The present invention relates to methods of and apparatuses for epitaxially growing a chemical-compound crystal, in which a plurality of raw-material gasses are alternately introduced into a closed chamber of a crystal growing device to grow the crystal and, more particularly, to a method of and an apparatus for epitaxially growing a chemical-compound crystal, in which a growing rate of a growing film of the chemical-compound crystal is controlled at growing of the crystal.
In an epitaxial growing method for a chemical-compound crystal, it is very important to control a growing rate of a growing film of the crystal at growing of the crystal. Conventionally, in a molecular-beam epitaxial growing method and a migration enhanced epitaxial growing method, vibration of a reflection high-energy electron diffraction (hereinafter referred to as "RHEED") is utilized to control the growing rate of the growing film of the order of a monomolecular layer. This is reported in the paper, Jpn. J. Appl. Phys. Vol 23, No. 9 PPL 657-L659 (1984); T. Sakamoto, et al., for example.
In practice, the crystal is grown while rotating a crystal substrate, in order to secure uniformity in a plane of the crystal film.
In the case where the crystal is grown while rotating the crystal substrate as described above, a direction of a crystal axis and a direction of the high-energy electron beam change due to the rotation of the crystal substrate. Thus, it is practically impossible to control the thickness of the growing film of the crystal by the RHEED.
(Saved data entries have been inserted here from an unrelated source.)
/-- A packet ends unadmitted with a status (R399). -/
def refusePacket (x q : Nat) (pkt : List Word) (status : Nat) : M Unit := do
  let s ← get
  completion x ((s.refVA x (pkt.getD 7 0) 8 8).getD 0) status 0
  modify fun s => s.popQueue x q
/-- An access of an admission ends with error 0x42 (R417): a notice area that cannot be read is invalid, and a completion word that cannot
be written is not (DEDUCED, log 26). -/
def State.failAdmission (s : State) (x q : Nat) (pkt : List Word) : State :=
  let s := s.unitFailed x
  match refusePacket x q pkt 3 s with
  | .ok (_, t) => t
  | .error _ => s.popQueue x q
/-- What an admission does with the packet at the head of a queue. -/
def admissionWork (x q : Nat) (pkt : List Word) : M Unit := do
  match ← judge x pkt with
  | .wait => pure ()
  | .drop => modify fun s => (s.dropRecord x q 3 (pkt.getD 0 0) (pkt.getD 7 0)).popQueue x q
  | .refuse status => refusePacket x q pkt status
  | .go =>
    let s ← get
    match mget s.images (fld (pkt.getD 0 0) 0 32), s.packetPlan pkt with
    | some k, some ps => if s.myTurn x then admitLaunch x q pkt k ps else pure ()
    | _, _ => pure ()
/-- ADMISSION (R401): a launch at the head of its queue. -/
def execAdmission (ctx queue : Nat) (s : State) : Out :=
  match s.nextPacket ctx queue with
  | none => .next s
  | some pkt =>
    if !(s.readmits ctx).isEmpty then .next s
    else .next (s.runUnit 0 (.admission ctx queue) (·.failAdmission ctx queue pkt) (admissionWork ctx queue pkt))

end Sys2Proof.Machine
end

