/-- A request waits at its damper. -/
def Asked (s : State) (die req : Nat) (kind : DKind) (r : DReq) : Prop := mget s.dreqs req = some r ∧ r.die = die ∧ r.kind = kind
/-- The damper has answered one request and left the others waiting. -/
def AnswersIt (s t : State) (req : Nat) (r : DReq) (quenched : Bool) : Prop :=
  mget t.dreqs req = none ∧ (∀ j, j ≠ req → mget t.dreqs j = mget s.dreqs j)
    ∧ ∃ id a, mget t.dans id = some a ∧ a.req = req ∧ a.die = r.die ∧ a.launch = r.launch ∧ a.set = r.set ∧ a.kind = r.kind
      ∧ a.src = r.src ∧ a.quenched = quenched
/-- Nothing but the ports of one element has changed. -/
def OnlyPorts (s t : State) (c p : Nat) : Prop :=
  t = { s with cores := t.cores } ∧ (∀ d, d ≠ c → t.core d = s.core d) ∧ (∀ q, q ≠ p → t.elem c q = s.elem c q)
    ∧ t.elem c p = { s.elem c p with pa := (t.elem c p).pa, pb := (t.elem c p).pb, pc := (t.elem c p).pc, chans := (t.elem c p).chans }
/-- One port has become this, the others are as they were. -/
def PortIs (s t : State) (c p r : Nat) (x : Port) : Prop :=
  OnlyPorts s t c p ∧ (t.elem c p).port r = x ∧ ∀ q, q < 3 → q ≠ r → (t.elem c p).port q = (s.elem c p).port q
/-- A head that no firing in progress holds: neither resident, nor at an element that awaits an answer or is within a run or a fibre step. -/
def FreeHead (e : Elem) (r : Nat) (x : Slotted) (rest : List Slotted) : Prop :=
  (e.port r).res = none ∧ (e.port r).q = x :: rest ∧ e.due = false ∧ e.got = none ∧ e.begun = false ∧ e.op ≠ 0x41
/-- A landing token of a ranked port whose procedure may go on. -/
structure Lands (s : State) (c p r : Nat) (elastic : Bool) (t : Slotted) : Prop where
  landed : ((s.elem c p).port r).landing = some t
  live   : s.pageLive c = true
  mode   : (s.launch (s.own c).launch).elastic = elastic

end Sys2Proof.Claims

/-- R164, R170: a damper takes its requests one at a time. DECLARE makes a LIVE entry with its sequence, and waits while no entry is free
or the tenant's cap is reached; COMMIT-if-LIVE seals a LIVE set and frees its entry, and
is answered QUENCHED of a QUENCHED one; QUENCH-if-LIVE of a LIVE set quenches it, keeps the notice's fields, and is broadcast to every core that hosts the team; a
set without an entry is answered from its fate bit. -/
def Sys2Proof.Claims.DampersDecideEachSetOnce : Prop :=
  (∀ (s : State) (die req : Nat) (r : DReq), Asked s die req .declare r → s.entry die r.launch r.set = none →
    let here := s.entries.filter (·.1 == die)
    let x := (s.launch r.launch).ctx
    let cap := fld (s.ctx x).caps 0 14
    let mine := here.filter fun e => (s.launch e.2.launch).ctx == x
    (16384 ≤ here.length ∨ (cap ≠ 0 ∧ cap ≤ mine.length) → exec (.declare die req) s = .next s)
    ∧ (here.length < 16384 → cap = 0 ∨ mine.length < cap →
    ∃ t e, exec (.declare die req) s = .next t ∧ AnswersIt s t req r false ∧ t.entry die r.launch r.set = some e ∧ e.quenched = false
      ∧ e.s = r.s ∧ e.u = r.s * (s.launch r.launch).dies.length + bits r.set.toNat 22 2))
  ∧ (∀ (s : State) (die req : Nat) (r : DReq), Asked s die req .commit r →
    (∀ e, s.entry die r.launch r.set = some e → e.quenched = false →
      ∃ t, exec (.commitIfLive die req) s = .next t ∧ AnswersIt s t req r false ∧ t.entry die r.launch r.set = none)
    ∧ (∀ e, s.entry die r.launch r.set = some e → e.quenched = true →
      ∃ t, exec (.commitIfLive die req) s = .next t ∧ AnswersIt s t req r true ∧ t.entries = s.entries)
    ∧ (s.entry die r.launch r.set = none →
      ∃ t, exec (.commitIfLive die req) s = .next t ∧ AnswersIt s t req r (s.fate r.launch r.set) ∧ t.entries = s.entries))
  ∧ (∀ (s : State) (die req : Nat) (r : DReq), Asked s die req .quench r →
    (∀ e, s.entry die r.launch r.set = some e → e.quenched = false →
      ∃ t, exec (.quenchIfLive die req) s = .next t ∧ AnswersIt s t req r true
        ∧ t.entry die r.launch r.set = some { e with quenched := true, cause := r.cause, worth := r.worth, pset := r.pset, lpg := r.lpg,
                                                     port := r.port, elem := r.elem, time := s.cycle.toNat }
        ∧ ∀ k ∈ s.cores, (∃ o, k.2.own = some o ∧ o.launch = r.launch) →
            ∃ id, mget t.casts id = some { die := die, launch := r.launch, core := k.1, set := r.set })
    ∧ (∀ e, s.entry die r.launch r.set = some e → e.quenched = true →
      ∃ t, exec (.quenchIfLive die req) s = .next t ∧ AnswersIt s t req r true ∧ t.entries = s.entries ∧ t.casts = s.casts)
    ∧ (s.entry die r.launch r.set = none →
      ∃ t, exec (.quenchIfLive die req) s = .next t ∧ AnswersIt s t req r (s.fate r.launch r.set) ∧ t.entries = s.entries ∧ t.casts = s.casts))

/-- R168 to R170: a quench that reaches a core enters its filter, a full filter giving its earliest identifier to the overflow range; a head whose set the filter
holds, or that an overflow lookup finds QUENCHED, is removed as if consumed. -/
def Sys2Proof.Claims.QuenchFiltersDiscardHeads : Prop :=
  (∀ (s : State) (die id : Nat) (b : Broadcast), mget s.casts id = some b → b.die = die →
    ((∃ o, (s.core b.core).own = some o ∧ o.launch = b.launch) → ∃ t, exec (.quenchBroadcast die id) s = .next t ∧ mget t.casts id = none
      ∧ b.set ∈ (t.core b.core).filter
      ∧ (∀ x ∈ (s.core b.core).filter, x ∈ (t.core b.core).filter ∨ (t.core b.core).inRange x = true)
      ∧ ((s.core b.core).filter.length < 1024 → (t.core b.core).range = (s.core b.core).range)
      ∧ ∀ d, d ≠ b.core → t.core d = s.core d)
    ∧ ((∀ o, (s.core b.core).own = some o → o.launch ≠ b.launch) →
      exec (.quenchBroadcast die id) s = .next { s with casts := mdel s.casts id }))
  ∧ ∀ (s : State) (c p r : Nat) (x : Slotted) (rest : List Slotted), r < 3 → FreeHead (s.elem c p) r x rest →
    let l := (s.own c).launch
    ((s.core c).quenches x = true → ∃ t, exec (.discardUnfired c p r) s = .next t ∧ PortIs s t c p r { (s.elem c p).port r with q := rest })
    ∧ ((s.core c).quenches x = false → exec (.discardUnfired c p r) s = .next s)
    ∧ ((s.core c).asks x = true →
      (∀ e, s.entry (s.homeOf l x.tok.set) l x.tok.set = some e → ∃ t, exec (.overflowLookup c p r) s = .next t
        ∧ PortIs s t c p r { (s.elem c p).port r with q := if e.quenched then rest else { x with looked := true } :: rest })
      ∧ (s.entry (s.homeOf l x.tok.set) l x.tok.set = none → ∃ t, exec (.overflowLookup c p r) s = .next t
        ∧ PortIs s t c p r { (s.elem c p).port r with q := if s.fate l x.tok.set then rest else { x with looked := true } :: rest }))
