/-! Witnesses: fibre and stream elements, and the ports of engines. -/

theorem fib_heads {s : State} {a b : Token}
    (w : decide ((s.cur = .elem 0 41 ∧ s.pageLive 0 = true ∧ (s.elem 0 41).xwait = none ∧ (s.elem 0 41).outQ = [] ∧ (s.elem 0 41).got = none
      ∧ (s.elem 0 41).due = false ∧ (s.elem 0 41).settle = []) ∧ (s.elem 0 41).rooted = false ∧ ((s.elem 0 41).begun = false → (s.elem 0 41).prog = 0)
      ∧ (s.headAt 0 41 0 = some (slot0 a) ∧ (s.elem 0 41).isReg 0 = false ∧ (s.elem 0 41).headFault 0 a = none)
      ∧ (s.headAt 0 41 1 = some (slot0 b) ∧ (s.elem 0 41).isReg 1 = false ∧ (s.elem 0 41).headFault 1 b = none)) = true) :
    FibActs s 0 41 ∧ FibHead s 0 41 0 (slot0 a) ∧ FibHead s 0 41 1 (slot0 b) := by
  have h := of_decide_eq_true w
  exact ⟨⟨⟨h.1.1, h.1.2.1, h.1.2.2.1, h.1.2.2.2.1, h.1.2.2.2.2.1, h.1.2.2.2.2.2.1, by simp [h.1.2.2.2.2.2.2]⟩, h.2.1, h.2.2.1⟩, h.2.2.2.1, h.2.2.2.2⟩
/-- The fibre element of an opcode and MODE with declared depths 2 of both ports, and these heads. -/
def fib (op mode : Nat) (more : AMap Nat) (a b : Token) : State := fibring (elemOf op 0 mode ((14, 16 * mode) :: (23, 0x12) :: more)) [a] [b]
/-- A port of depth 2 that has just had the stop that D must follow. -/
def closed (s : State) : State := s.modElem 0 41 fun e => { e with pa := { e.pa with prev := .stop 1 }, pb := { e.pb with prev := .stop 1 } }
/-- The pairs of control heads and data heads of the statements. -/
theorem witness_fibre_heads :
    let at2 (op mode : Nat) (a b : Token) := FibActs (fib op mode [] a b) 0 41 ∧ FibHead (fib op mode [] a b) 0 41 0 (slot0 a) ∧ FibHead (fib op mode [] a b) 0 41 1 (slot0 b)
    at2 0x83 0 (pair 1 10) (pair 1 20) ∧ at2 0x83 0 (pair 1 10) (stopTok 0) ∧ at2 0x83 0 (stopTok 0) (pair 1 10) ∧ at2 0x83 0 (stopTok 1) (stopTok 1)
      ∧ at2 0x84 0 (stopTok 1) (stopTok 0) ∧ at2 0x84 0 (pair 2 10) (pair 1 20)
      ∧ at2 0x8A 0 { val 5 with width := 1 } { val 3 with width := 1 } ∧ at2 0x83 2 { val 5 with width := 1 } { val 3 with width := 1 } :=
  ⟨fib_heads (by decide +kernel), fib_heads (by decide +kernel), fib_heads (by decide +kernel), fib_heads (by decide +kernel), fib_heads (by decide +kernel),
    fib_heads (by decide +kernel), fib_heads (by decide +kernel), fib_heads (by decide +kernel)⟩
theorem witness_streams_end :
    (FibActs (closed (fib 0x80 0 [] doneTok (ref 1))) 0 41 ∧ FibHead (closed (fib 0x80 0 [] doneTok (ref 1))) 0 41 0 (slot0 doneTok)
        ∧ FibHead (closed (fib 0x80 0 [] doneTok (ref 1))) 0 41 1 (slot0 (ref 1)))
      ∧ (FibActs (closed (fib 0x85 0 [] doneTok doneTok)) 0 41 ∧ FibHead (closed (fib 0x85 0 [] doneTok doneTok)) 0 41 0 (slot0 doneTok)
        ∧ FibHead (closed (fib 0x85 0 [] doneTok doneTok)) 0 41 1 (slot0 doneTok)) :=
  ⟨fib_heads (by decide +kernel), fib_heads (by decide +kernel)⟩
theorem witness_stream_breaks :
    (stopTok 2).lvl = 2 ∧ (fib 0x83 0 [] (stopTok 2) (val 1) |>.elem 0 41).headFault 0 (stopTok 2) = some 0x30
      ∧ (fib 0x83 0 [] (stopTok 1) (val 1) |>.elem 0 41).headFault 0 (stopTok 1) = none ∧ fibRow (.isect 0) = true ∧ scanRow (.scanc 0) = true
      ∧ ((fib 0x81 0 [] (ref 1) (ref 1)).elem 0 41).op = 0x81 ∧ ((fib 0x84 0 [] (pair 1 1) (pair 1 1)).elem 0 41).op = 0x84
      ∧ ((fib 0x84 0 [] (pair 1 1) (pair 1 1)).elem 0 41).begun = false := by decide +kernel
/-- Arrays under handle 5 for SCANC and SCANB: an empty fibre, one of two children, and one whose end lies before its beginning. -/
def scanning (op : Nat) (begun : Bool) (v : Nat) : State :=
  ((fibring { elemOf op 0 0 [(14, 0), (15, 5), (16, 0), (17, 8), (18, 2)] with begun := begun, hi := if begun then 2 else 0 } [ref v] []).modCore 0 fun k =>
    { k with sp := [(64, 1), (68, 1), (72, 3), (76, 2), (80, 9)] })
theorem witness_scans :
    let s := scanning 0x81 false
    let b := scanning 0x81 true 1
    let first := resultOf (arrayRead 0 41 16 4 0) (s 0)
    (isDat (ref 0) = true ∧ (first.1 = (1, none)) ∧ (resultOf (arrayRead 0 41 16 4 1) first.2).1 = (1, none) ∧ runs (arrayRead 0 41 16 4 1) first.2 = true)
      ∧ ((resultOf (arrayRead 0 41 16 4 2) (s 2)).1 = (3, none) ∧ (resultOf (arrayRead 0 41 16 4 3) (s 2)).1 = (2, none))
      ∧ ((b.elem 0 41).begun = true ∧ (b.elem 0 41).last = false ∧ (b.elem 0 41).lo + (b.elem 0 41).prog < (b.elem 0 41).hi
        ∧ runs (arrayRead 0 41 17 4 0) b = true ∧ ((resultOf (arrayRead 0 41 17 4 0) b).2.elem 0 41).begun = true)
      ∧ ((scanning 0x82 false 0).elem 0 41).prog < ((scanning 0x82 false 0).elem 0 41).wide 18
      ∧ (resultOf (arrayRead 0 41 16 8 0) (scanning 0x82 false 0)).1.2 = none ∧ 2 * 3 + 3 ≤ 0xFFFFFFFF
      ∧ (low32 (ref 0xFFFFFFFF) = marker ∧ ((scanning 0x81 false 0xFFFFFFFF).elem 0 41).last = false ∧ 0 < ((scanning 0x82 false 0xFFFFFFFF).elem 0 41).wide 18) := by decide +kernel
theorem witness_walks :
    let r (last seen : Bool) (pend : Option Token) (s : State) := s.modElem 0 41 fun e => { e with last := last, seenF := seen, pend := pend }
    FibActs (r true false none (fib 0x85 0 [] (stopTok 0) (stopTok 1))) 0 41 ∧ ((r true false none (fib 0x85 0 [] (stopTok 0) (stopTok 1))).elem 0 41).last = true
      ∧ ((r false true (some s0) (fib 0x88 0 [] (val 1) (val 1))).elem 0 41).seenF = true ∧ ((r false false (some s0) (fib 0x88 0 [] (val 1) (val 1))).elem 0 41).pend = some s0
      ∧ ((fib 0x87 3 [(18, 4)] (pair 3 0) (ref 1)).elem 0 41).mode = 3 ∧ low32 (pair 3 0) < ((fib 0x87 3 [(18, 4)] (pair 3 0) (ref 1)).elem 0 41).wide 18
      ∧ ((fib 0x87 2 [(18, 4)] (pair 4 0) (ref 1)).elem 0 41).wide 18 ≤ low32 (pair 4 0) ∧ (stopTok 0).lvl + 1 = (stopTok 1).lvl ∧ (stopTok 1).lvl + 1 ≠ (stopTok 1).lvl :=
  ⟨(fib_heads (a := stopTok 0) (b := stopTok 1) (by decide +kernel)).1, by decide +kernel, by decide +kernel, by decide +kernel, by decide +kernel, by decide +kernel,
    by decide +kernel, by decide +kernel, by decide +kernel⟩
/-- FWRITE under handle 5 with off at 0, coordinates at 64, counts at 128; and REDUCE. -/
def fwriting (mode : Nat) (q : List Parked) (a : Token) : State :=
  fibring { elemOf 0x8C 0 0 [(14, 16 * mode), (15, 5), (16, 0), (17, 64), (19, 128), (11, 7), (23, 2)] with seenF := true, lo := 1, settle := q } [a] [a]
theorem witness_fibre_commit_points :
    let crd : Token := { kind := .crd, pay := 7 }
    let s := fwriting 0 [] crd
    let p (eff : Eff) := fwriting 0 [{ eff := eff }] crd
    (FibActs s 0 41 ∧ FibHead s 0 41 0 (slot0 crd)) ∧ (isDat crd = true ∧ (s.elem 0 41).seenF = true ∧ (s.elem 0 41).lo ≠ 0)
      ∧ (∃ t, Parks s 0 41 0 (.fwrite (slot0 crd)) t)
      ∧ Performs (p (.fwrite (slot0 crd))) 0 41 (.fwrite (slot0 crd)) [] ∧ Performs (p (.ctl (slot0 (stopTok 0)))) 0 41 (.ctl (slot0 (stopTok 0))) []
      ∧ runs (arrayWrite 0 41 17 4 0 true 7) (p (.fwrite (slot0 crd))) = true ∧ runs (arrayWrite 0 41 16 4 1 true 0) (p (.ctl (slot0 (stopTok 0)))) = true
      ∧ runs (arrayWrite 0 41 19 4 1 true 0) (reached (arrayWrite 0 41 19 4 0 true 0) (p (.ctl (slot0 doneTok)))) = true
      ∧ (FibActs (fib 0x86 0 [(11, 4)] (val 1) (val 1)) 0 41 ∧ FibHead (fib 0x86 0 [(11, 4)] (val 1) (val 1)) 0 41 0 (slot0 (val 1))) :=
  ⟨⟨⟨by unfold Acts; decide +kernel, by decide +kernel, by decide +kernel⟩, by decide +kernel, by decide +kernel, by decide +kernel⟩, by decide +kernel,
    ⟨_, by decide +kernel, fun _ => rfl, fun h => absurd rfl h, fun h => absurd rfl h⟩, performs (x := { eff := .fwrite (slot0 { kind := .crd, pay := 7 }) }) (by decide +kernel),
    performs (x := { eff := .ctl (slot0 (stopTok 0)) }) (by decide +kernel), by decide +kernel, by decide +kernel, by decide +kernel,
    ⟨⟨by unfold Acts; decide +kernel, by decide +kernel, by decide +kernel⟩, by decide +kernel, by decide +kernel, by decide +kernel⟩⟩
In the existing circumstances, accordingly, the thickness of the growing film of the crystal is controlled by the same conditions as growing conditions which are obtained when the crystal substrate is fixed against rotation. For this reason, it is required to regulate or control charge amounts of the respective raw-material gasses into the crystal growing device by crucibles or the like which are controlled in temperature extremely precisely.
Further, there is the following problems. That is, influence of emission of the high-energy electron beam to the surface of the growing film gives rise to defects in the crystal. Because of the use of the electron beam, the interior of the crystal growing device must be maintained at super high vacuum.